__Available data__:
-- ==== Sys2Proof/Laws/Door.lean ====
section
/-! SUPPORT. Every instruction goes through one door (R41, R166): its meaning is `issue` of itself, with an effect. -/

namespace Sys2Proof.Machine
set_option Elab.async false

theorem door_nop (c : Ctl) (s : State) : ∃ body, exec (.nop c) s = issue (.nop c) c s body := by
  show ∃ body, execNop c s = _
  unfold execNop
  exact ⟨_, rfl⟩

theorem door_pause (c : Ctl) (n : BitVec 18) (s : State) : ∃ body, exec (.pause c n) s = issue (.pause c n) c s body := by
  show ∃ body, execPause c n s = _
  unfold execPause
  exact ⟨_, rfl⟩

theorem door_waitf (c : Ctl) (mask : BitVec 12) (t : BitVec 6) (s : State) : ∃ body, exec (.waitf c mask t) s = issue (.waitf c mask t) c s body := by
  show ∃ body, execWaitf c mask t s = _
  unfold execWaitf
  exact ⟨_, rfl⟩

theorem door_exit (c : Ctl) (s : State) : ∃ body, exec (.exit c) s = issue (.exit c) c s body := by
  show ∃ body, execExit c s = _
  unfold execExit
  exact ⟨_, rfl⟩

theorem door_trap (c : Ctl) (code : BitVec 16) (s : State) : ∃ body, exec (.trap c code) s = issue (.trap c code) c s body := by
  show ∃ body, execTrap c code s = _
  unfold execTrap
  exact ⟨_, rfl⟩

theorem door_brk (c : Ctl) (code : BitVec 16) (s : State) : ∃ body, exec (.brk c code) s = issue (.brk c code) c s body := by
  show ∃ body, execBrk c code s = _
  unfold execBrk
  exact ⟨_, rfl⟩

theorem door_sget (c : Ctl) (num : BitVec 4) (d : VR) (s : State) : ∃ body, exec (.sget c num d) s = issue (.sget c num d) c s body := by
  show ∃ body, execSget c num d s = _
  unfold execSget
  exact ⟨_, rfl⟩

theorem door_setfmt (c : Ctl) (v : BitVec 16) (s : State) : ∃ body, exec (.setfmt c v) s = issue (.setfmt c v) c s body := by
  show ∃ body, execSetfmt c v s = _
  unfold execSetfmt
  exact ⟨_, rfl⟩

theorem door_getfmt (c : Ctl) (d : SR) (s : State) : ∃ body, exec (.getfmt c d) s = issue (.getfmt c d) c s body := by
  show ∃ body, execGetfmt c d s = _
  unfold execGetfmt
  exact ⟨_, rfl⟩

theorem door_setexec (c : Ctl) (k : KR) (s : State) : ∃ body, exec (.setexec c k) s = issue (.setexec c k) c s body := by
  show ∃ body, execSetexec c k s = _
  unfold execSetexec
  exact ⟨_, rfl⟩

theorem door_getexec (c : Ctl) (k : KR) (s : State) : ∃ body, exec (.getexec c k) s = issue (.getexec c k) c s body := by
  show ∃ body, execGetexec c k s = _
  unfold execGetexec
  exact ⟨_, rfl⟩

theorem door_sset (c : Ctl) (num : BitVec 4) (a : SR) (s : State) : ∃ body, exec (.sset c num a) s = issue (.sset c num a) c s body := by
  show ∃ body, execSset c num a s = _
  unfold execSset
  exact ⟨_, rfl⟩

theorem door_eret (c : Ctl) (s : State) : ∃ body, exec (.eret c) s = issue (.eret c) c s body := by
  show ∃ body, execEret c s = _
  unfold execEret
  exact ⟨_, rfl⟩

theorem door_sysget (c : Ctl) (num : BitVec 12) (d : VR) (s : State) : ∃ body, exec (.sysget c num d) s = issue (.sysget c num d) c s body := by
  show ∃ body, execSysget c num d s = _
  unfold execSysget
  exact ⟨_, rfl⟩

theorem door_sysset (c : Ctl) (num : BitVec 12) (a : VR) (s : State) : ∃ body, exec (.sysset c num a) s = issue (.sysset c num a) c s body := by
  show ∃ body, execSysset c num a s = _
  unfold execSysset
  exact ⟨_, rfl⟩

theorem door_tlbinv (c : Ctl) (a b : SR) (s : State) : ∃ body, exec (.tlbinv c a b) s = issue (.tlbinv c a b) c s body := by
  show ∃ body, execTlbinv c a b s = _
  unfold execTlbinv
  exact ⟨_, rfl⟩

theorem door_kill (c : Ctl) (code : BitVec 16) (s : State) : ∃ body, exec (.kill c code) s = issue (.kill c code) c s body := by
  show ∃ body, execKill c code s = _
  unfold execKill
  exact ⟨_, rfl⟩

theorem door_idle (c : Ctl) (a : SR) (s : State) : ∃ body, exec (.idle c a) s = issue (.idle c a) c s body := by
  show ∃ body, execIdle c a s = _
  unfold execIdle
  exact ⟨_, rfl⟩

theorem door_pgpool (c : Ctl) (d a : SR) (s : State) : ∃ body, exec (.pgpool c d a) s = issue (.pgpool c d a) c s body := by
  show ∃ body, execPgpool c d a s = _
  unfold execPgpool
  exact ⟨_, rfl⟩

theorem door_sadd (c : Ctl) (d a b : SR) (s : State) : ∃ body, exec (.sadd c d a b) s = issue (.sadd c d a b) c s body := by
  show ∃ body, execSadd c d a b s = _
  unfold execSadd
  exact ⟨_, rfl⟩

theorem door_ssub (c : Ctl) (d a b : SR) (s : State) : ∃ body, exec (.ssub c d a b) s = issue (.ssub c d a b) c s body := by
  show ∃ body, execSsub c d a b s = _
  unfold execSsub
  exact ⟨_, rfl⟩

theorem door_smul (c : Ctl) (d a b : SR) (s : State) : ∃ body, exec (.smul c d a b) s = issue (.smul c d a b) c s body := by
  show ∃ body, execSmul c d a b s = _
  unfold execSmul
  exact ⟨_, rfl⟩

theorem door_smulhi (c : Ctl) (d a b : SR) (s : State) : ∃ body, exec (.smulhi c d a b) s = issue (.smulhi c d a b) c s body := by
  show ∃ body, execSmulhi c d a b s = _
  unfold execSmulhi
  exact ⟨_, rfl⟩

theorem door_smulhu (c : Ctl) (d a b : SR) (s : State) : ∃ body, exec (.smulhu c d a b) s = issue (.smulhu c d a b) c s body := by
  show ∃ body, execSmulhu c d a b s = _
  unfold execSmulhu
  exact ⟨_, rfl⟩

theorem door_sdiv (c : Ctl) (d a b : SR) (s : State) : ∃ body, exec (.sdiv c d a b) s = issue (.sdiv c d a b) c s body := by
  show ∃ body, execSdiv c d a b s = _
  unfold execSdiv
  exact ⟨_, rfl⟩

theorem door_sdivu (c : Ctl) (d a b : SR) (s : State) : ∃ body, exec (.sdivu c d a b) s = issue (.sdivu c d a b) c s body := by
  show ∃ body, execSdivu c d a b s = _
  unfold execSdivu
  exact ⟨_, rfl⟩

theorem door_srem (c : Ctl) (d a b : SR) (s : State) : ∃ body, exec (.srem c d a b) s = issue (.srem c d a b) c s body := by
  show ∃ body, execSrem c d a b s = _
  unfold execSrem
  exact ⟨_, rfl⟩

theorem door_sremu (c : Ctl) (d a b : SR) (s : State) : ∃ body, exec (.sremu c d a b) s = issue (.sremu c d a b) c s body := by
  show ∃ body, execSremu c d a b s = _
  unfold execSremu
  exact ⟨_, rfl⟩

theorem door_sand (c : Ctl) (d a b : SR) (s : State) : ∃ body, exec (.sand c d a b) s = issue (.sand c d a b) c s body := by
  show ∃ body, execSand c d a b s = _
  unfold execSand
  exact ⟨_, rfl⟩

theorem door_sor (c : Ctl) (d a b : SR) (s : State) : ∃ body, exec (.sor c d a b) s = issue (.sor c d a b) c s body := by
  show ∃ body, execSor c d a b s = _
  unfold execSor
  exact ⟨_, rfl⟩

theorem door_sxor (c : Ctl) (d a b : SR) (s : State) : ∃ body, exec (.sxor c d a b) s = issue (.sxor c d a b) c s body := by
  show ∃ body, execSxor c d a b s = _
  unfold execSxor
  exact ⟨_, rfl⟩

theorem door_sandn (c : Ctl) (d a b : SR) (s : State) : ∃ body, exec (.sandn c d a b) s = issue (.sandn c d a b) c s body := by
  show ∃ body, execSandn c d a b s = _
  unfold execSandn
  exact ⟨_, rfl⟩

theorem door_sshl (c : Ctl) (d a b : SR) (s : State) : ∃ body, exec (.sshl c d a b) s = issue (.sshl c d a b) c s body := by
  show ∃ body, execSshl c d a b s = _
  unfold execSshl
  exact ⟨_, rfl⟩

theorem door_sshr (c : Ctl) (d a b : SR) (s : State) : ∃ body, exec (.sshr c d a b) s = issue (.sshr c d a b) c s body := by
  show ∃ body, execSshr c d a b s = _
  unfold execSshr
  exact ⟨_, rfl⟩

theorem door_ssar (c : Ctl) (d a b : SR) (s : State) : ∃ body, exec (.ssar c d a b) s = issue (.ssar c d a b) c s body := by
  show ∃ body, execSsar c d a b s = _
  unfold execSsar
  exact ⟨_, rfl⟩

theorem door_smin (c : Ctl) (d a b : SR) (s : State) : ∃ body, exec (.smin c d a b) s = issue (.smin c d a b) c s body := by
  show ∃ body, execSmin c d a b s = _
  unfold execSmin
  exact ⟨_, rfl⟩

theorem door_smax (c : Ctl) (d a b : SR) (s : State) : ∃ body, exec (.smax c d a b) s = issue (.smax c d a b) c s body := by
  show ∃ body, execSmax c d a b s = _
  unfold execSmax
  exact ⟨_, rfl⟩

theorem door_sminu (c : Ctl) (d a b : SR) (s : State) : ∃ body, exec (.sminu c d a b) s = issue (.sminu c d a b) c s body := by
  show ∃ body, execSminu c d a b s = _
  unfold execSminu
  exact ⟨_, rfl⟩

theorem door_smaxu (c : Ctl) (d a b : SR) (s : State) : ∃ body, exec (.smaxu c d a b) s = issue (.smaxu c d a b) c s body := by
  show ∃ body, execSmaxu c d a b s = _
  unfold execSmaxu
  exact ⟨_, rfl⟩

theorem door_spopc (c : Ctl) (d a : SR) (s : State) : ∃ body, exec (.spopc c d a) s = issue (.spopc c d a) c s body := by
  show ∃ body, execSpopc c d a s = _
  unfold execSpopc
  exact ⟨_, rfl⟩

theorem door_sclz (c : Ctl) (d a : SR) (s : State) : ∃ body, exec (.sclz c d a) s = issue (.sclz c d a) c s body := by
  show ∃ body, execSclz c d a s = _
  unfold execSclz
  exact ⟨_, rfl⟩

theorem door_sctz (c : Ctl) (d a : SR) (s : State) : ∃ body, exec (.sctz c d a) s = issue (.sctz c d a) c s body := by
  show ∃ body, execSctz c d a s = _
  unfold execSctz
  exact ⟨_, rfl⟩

__What you will do__: Nothing but a number should be given: the count of lines in the material where the string "execPause" occurs.

__Written answer__: 2